Each record has to be returned exactly as it appears.

Collected data:
++++++
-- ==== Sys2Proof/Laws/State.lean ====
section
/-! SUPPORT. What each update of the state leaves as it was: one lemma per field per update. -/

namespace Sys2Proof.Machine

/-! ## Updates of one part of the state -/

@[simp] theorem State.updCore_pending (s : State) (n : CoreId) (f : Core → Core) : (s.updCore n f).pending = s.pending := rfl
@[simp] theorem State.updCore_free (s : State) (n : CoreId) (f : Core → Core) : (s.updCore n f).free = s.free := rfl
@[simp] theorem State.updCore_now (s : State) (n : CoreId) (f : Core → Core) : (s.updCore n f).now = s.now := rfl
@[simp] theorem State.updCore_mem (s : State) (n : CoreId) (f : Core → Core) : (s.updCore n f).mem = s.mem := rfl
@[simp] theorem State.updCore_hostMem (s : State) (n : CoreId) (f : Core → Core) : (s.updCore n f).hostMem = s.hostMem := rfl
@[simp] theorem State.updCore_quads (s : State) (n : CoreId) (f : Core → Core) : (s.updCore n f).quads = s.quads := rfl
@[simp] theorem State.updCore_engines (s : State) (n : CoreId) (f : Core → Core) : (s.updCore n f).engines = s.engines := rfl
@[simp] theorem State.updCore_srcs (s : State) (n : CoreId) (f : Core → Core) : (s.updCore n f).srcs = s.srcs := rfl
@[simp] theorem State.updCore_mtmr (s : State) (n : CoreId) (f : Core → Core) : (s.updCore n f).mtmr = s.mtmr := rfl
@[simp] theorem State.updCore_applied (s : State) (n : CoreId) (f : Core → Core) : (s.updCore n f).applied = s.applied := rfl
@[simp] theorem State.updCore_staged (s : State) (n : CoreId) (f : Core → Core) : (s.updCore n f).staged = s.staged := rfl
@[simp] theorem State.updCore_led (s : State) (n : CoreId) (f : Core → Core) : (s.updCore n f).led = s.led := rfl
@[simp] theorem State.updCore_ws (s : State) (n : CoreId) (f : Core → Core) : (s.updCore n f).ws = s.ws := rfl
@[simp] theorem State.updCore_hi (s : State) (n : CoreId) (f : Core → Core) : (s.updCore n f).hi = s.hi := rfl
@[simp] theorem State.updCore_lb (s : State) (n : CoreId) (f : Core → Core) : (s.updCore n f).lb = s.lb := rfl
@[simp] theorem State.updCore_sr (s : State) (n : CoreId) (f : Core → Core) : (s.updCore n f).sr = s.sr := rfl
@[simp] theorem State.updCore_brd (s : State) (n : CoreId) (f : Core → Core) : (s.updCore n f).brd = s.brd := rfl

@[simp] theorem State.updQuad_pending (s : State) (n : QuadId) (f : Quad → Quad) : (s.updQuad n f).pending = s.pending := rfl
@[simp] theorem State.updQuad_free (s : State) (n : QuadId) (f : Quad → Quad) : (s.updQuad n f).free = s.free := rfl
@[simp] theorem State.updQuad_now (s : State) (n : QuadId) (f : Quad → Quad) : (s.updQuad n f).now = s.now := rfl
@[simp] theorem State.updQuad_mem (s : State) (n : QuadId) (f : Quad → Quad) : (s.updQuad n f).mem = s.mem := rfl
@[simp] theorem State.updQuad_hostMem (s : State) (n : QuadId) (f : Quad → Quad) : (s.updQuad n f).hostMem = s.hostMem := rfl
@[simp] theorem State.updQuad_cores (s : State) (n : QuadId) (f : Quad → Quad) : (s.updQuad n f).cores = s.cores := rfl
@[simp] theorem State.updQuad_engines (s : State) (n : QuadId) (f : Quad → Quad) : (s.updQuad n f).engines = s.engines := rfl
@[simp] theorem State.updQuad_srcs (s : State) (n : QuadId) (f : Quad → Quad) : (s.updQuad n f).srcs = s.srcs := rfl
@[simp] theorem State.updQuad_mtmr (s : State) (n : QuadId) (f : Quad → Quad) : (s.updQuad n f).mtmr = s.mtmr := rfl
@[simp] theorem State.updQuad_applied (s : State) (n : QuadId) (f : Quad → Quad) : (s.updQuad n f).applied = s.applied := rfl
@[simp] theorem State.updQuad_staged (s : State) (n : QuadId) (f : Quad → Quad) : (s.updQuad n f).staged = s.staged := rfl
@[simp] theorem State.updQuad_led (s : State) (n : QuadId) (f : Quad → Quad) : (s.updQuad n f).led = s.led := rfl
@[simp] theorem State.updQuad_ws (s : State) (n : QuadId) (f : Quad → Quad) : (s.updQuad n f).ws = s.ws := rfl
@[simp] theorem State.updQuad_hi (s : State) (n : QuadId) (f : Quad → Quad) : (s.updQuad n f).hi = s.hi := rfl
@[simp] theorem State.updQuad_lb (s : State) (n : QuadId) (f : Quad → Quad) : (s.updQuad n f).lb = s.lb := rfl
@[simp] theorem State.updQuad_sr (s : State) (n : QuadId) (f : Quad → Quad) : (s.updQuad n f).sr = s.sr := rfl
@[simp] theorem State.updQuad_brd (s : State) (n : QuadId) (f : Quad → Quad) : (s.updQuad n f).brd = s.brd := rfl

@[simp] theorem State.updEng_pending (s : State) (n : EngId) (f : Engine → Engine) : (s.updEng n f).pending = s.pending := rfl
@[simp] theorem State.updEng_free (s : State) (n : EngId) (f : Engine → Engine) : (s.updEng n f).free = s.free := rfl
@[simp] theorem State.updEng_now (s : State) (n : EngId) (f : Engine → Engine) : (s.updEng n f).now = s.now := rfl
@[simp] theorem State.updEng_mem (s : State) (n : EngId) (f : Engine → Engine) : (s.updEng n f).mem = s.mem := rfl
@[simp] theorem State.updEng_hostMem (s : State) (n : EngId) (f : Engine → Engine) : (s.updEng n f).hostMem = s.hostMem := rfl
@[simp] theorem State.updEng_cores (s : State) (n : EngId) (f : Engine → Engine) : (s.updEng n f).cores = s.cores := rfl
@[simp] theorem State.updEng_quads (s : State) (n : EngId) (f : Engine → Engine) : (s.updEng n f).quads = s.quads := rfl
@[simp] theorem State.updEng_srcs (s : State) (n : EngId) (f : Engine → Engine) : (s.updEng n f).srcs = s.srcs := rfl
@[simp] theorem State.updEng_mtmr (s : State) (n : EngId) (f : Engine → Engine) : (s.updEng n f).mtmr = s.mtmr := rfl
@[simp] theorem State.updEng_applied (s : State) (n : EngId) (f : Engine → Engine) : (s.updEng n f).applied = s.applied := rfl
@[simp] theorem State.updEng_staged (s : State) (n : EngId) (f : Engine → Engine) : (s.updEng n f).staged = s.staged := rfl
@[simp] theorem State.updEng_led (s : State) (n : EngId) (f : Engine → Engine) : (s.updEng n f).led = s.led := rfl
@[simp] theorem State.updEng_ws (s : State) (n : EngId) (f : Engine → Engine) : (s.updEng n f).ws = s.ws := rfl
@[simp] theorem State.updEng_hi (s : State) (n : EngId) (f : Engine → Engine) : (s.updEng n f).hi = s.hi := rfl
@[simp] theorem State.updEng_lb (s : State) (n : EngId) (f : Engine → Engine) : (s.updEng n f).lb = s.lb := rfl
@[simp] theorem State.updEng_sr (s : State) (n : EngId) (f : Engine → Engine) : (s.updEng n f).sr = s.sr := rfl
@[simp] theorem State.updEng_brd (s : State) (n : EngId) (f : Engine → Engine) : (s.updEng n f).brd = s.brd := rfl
++++++
## Completed exercise
-- ==== Sys2Proof/Laws/State.lean ====
section
/-! SUPPORT. What each update of the state leaves as it was: one lemma per field per update. -/

namespace Sys2Proof.Machine

/-! ## Updates of one part of the state -/

@[simp] theorem State.updCore_pending (s : State) (n : CoreId) (f : Core → Core) : (s.updCore n f).pending = s.pending := rfl
@[simp] theorem State.updCore_free (s : State) (n : CoreId) (f : Core → Core) : (s.updCore n f).free = s.free := rfl
@[simp] theorem State.updCore_now (s : State) (n : CoreId) (f : Core → Core) : (s.updCore n f).now = s.now := rfl
@[simp] theorem State.updCore_mem (s : State) (n : CoreId) (f : Core → Core) : (s.updCore n f).mem = s.mem := rfl
@[simp] theorem State.updCore_hostMem (s : State) (n : CoreId) (f : Core → Core) : (s.updCore n f).hostMem = s.hostMem := rfl
@[simp] theorem State.updCore_quads (s : State) (n : CoreId) (f : Core → Core) : (s.updCore n f).quads = s.quads := rfl
@[simp] theorem State.updCore_engines (s : State) (n : CoreId) (f : Core → Core) : (s.updCore n f).engines = s.engines := rfl
@[simp] theorem State.updCore_srcs (s : State) (n : CoreId) (f : Core → Core) : (s.updCore n f).srcs = s.srcs := rfl
@[simp] theorem State.updCore_mtmr (s : State) (n : CoreId) (f : Core → Core) : (s.updCore n f).mtmr = s.mtmr := rfl
@[simp] theorem State.updCore_applied (s : State) (n : CoreId) (f : Core → Core) : (s.updCore n f).applied = s.applied := rfl
@[simp] theorem State.updCore_staged (s : State) (n : CoreId) (f : Core → Core) : (s.updCore n f).staged = s.staged := rfl
@[simp] theorem State.updCore_led (s : State) (n : CoreId) (f : Core → Core) : (s.updCore n f).led = s.led := rfl
@[simp] theorem State.updCore_ws (s : State) (n : CoreId) (f : Core → Core) : (s.updCore n f).ws = s.ws := rfl
@[simp] theorem State.updCore_hi (s : State) (n : CoreId) (f : Core → Core) : (s.updCore n f).hi = s.hi := rfl
@[simp] theorem State.updCore_lb (s : State) (n : CoreId) (f : Core → Core) : (s.updCore n f).lb = s.lb := rfl
@[simp] theorem State.updCore_sr (s : State) (n : CoreId) (f : Core → Core) : (s.updCore n f).sr = s.sr := rfl
@[simp] theorem State.updCore_brd (s : State) (n : CoreId) (f : Core → Core) : (s.updCore n f).brd = s.brd := rfl

@[simp] theorem State.updQuad_pending (s : State) (n : QuadId) (f : Quad → Quad) : (s.updQuad n f).pending = s.pending := rfl
@[simp] theorem State.updQuad_free (s : State) (n : QuadId) (f : Quad → Quad) : (s.updQuad n f).free = s.free := rfl
@[simp] theorem State.updQuad_now (s : State) (n : QuadId) (f : Quad → Quad) : (s.updQuad n f).now = s.now := rfl
@[simp] theorem State.updQuad_mem (s : State) (n : QuadId) (f : Quad → Quad) : (s.updQuad n f).mem = s.mem := rfl
@[simp] theorem State.updQuad_hostMem (s : State) (n : QuadId) (f : Quad → Quad) : (s.updQuad n f).hostMem = s.hostMem := rfl
@[simp] theorem State.updQuad_cores (s : State) (n : QuadId) (f : Quad → Quad) : (s.updQuad n f).cores = s.cores := rfl
@[simp] theorem State.updQuad_engines (s : State) (n : QuadId) (f : Quad → Quad) : (s.updQuad n f).engines = s.engines := rfl
@[simp] theorem State.updQuad_srcs (s : State) (n : QuadId) (f : Quad → Quad) : (s.updQuad n f).srcs = s.srcs := rfl
@[simp] theorem State.updQuad_mtmr (s : State) (n : QuadId) (f : Quad → Quad) : (s.updQuad n f).mtmr = s.mtmr := rfl
@[simp] theorem State.updQuad_applied (s : State) (n : QuadId) (f : Quad → Quad) : (s.updQuad n f).applied = s.applied := rfl
@[simp] theorem State.updQuad_staged (s : State) (n : QuadId) (f : Quad → Quad) : (s.updQuad n f).staged = s.staged := rfl
@[simp] theorem State.updQuad_led (s : State) (n : QuadId) (f : Quad → Quad) : (s.updQuad n f).led = s.led := rfl
@[simp] theorem State.updQuad_ws (s : State) (n : QuadId) (f : Quad → Quad) : (s.updQuad n f).ws = s.ws := rfl
@[simp] theorem State.updQuad_hi (s : State) (n : QuadId) (f : Quad → Quad) : (s.updQuad n f).hi = s.hi := rfl
@[simp] theorem State.updQuad_lb (s : State) (n : QuadId) (f : Quad → Quad) : (s.updQuad n f).lb = s.lb := rfl
@[simp] theorem State.updQuad_sr (s : State) (n : QuadId) (f : Quad → Quad) : (s.updQuad n f).sr = s.sr := rfl
@[simp] theorem State.updQuad_brd (s : State) (n : QuadId) (f : Quad → Quad) : (s.updQuad n f).brd = s.brd := rfl

@[simp] theorem State.updEng_pending (s : State) (n : EngId) (f : Engine → Engine) : (s.updEng n f).pending = s.pending := rfl
@[simp] theorem State.updEng_free (s : State) (n : EngId) (f : Engine → Engine) : (s.updEng n f).free = s.free := rfl
@[simp] theorem State.updEng_now (s : State) (n : EngId) (f : Engine → Engine) : (s.updEng n f).now = s.now := rfl
@[simp] theorem State.updEng_mem (s : State) (n : EngId) (f : Engine → Engine) : (s.updEng n f).mem = s.mem := rfl
@[simp] theorem State.updEng_hostMem (s : State) (n : EngId) (f : Engine → Engine) : (s.updEng n f).hostMem = s.hostMem := rfl
@[simp] theorem State.updEng_cores (s : State) (n : EngId) (f : Engine → Engine) : (s.updEng n f).cores = s.cores := rfl
@[simp] theorem State.updEng_quads (s : State) (n : EngId) (f : Engine → Engine) : (s.updEng n f).quads = s.quads := rfl
@[simp] theorem State.updEng_srcs (s : State) (n : EngId) (f : Engine → Engine) : (s.updEng n f).srcs = s.srcs := rfl
@[simp] theorem State.updEng_mtmr (s : State) (n : EngId) (f : Engine → Engine) : (s.updEng n f).mtmr = s.mtmr := rfl
@[simp] theorem State.updEng_applied (s : State) (n : EngId) (f : Engine → Engine) : (s.updEng n f).applied = s.applied := rfl
@[simp] theorem State.updEng_staged (s : State) (n : EngId) (f : Engine → Engine) : (s.updEng n f).staged = s.staged := rfl
@[simp] theorem State.updEng_led (s : State) (n : EngId) (f : Engine → Engine) : (s.updEng n f).led = s.led := rfl
@[simp] theorem State.updEng_ws (s : State) (n : EngId) (f : Engine → Engine) : (s.updEng n f).ws = s.ws := rfl
@[simp] theorem State.updEng_hi (s : State) (n : EngId) (f : Engine → Engine) : (s.updEng n f).hi = s.hi := rfl
@[simp] theorem State.updEng_lb (s : State) (n : EngId) (f : Engine → Engine) : (s.updEng n f).lb = s.lb := rfl
@[simp] theorem State.updEng_sr (s : State) (n : EngId) (f : Engine → Engine) : (s.updEng n f).sr = s.sr := rfl
@[simp] theorem State.updEng_brd (s : State) (n : EngId) (f : Engine → Engine) : (s.updEng n f).brd = s.brd := rfl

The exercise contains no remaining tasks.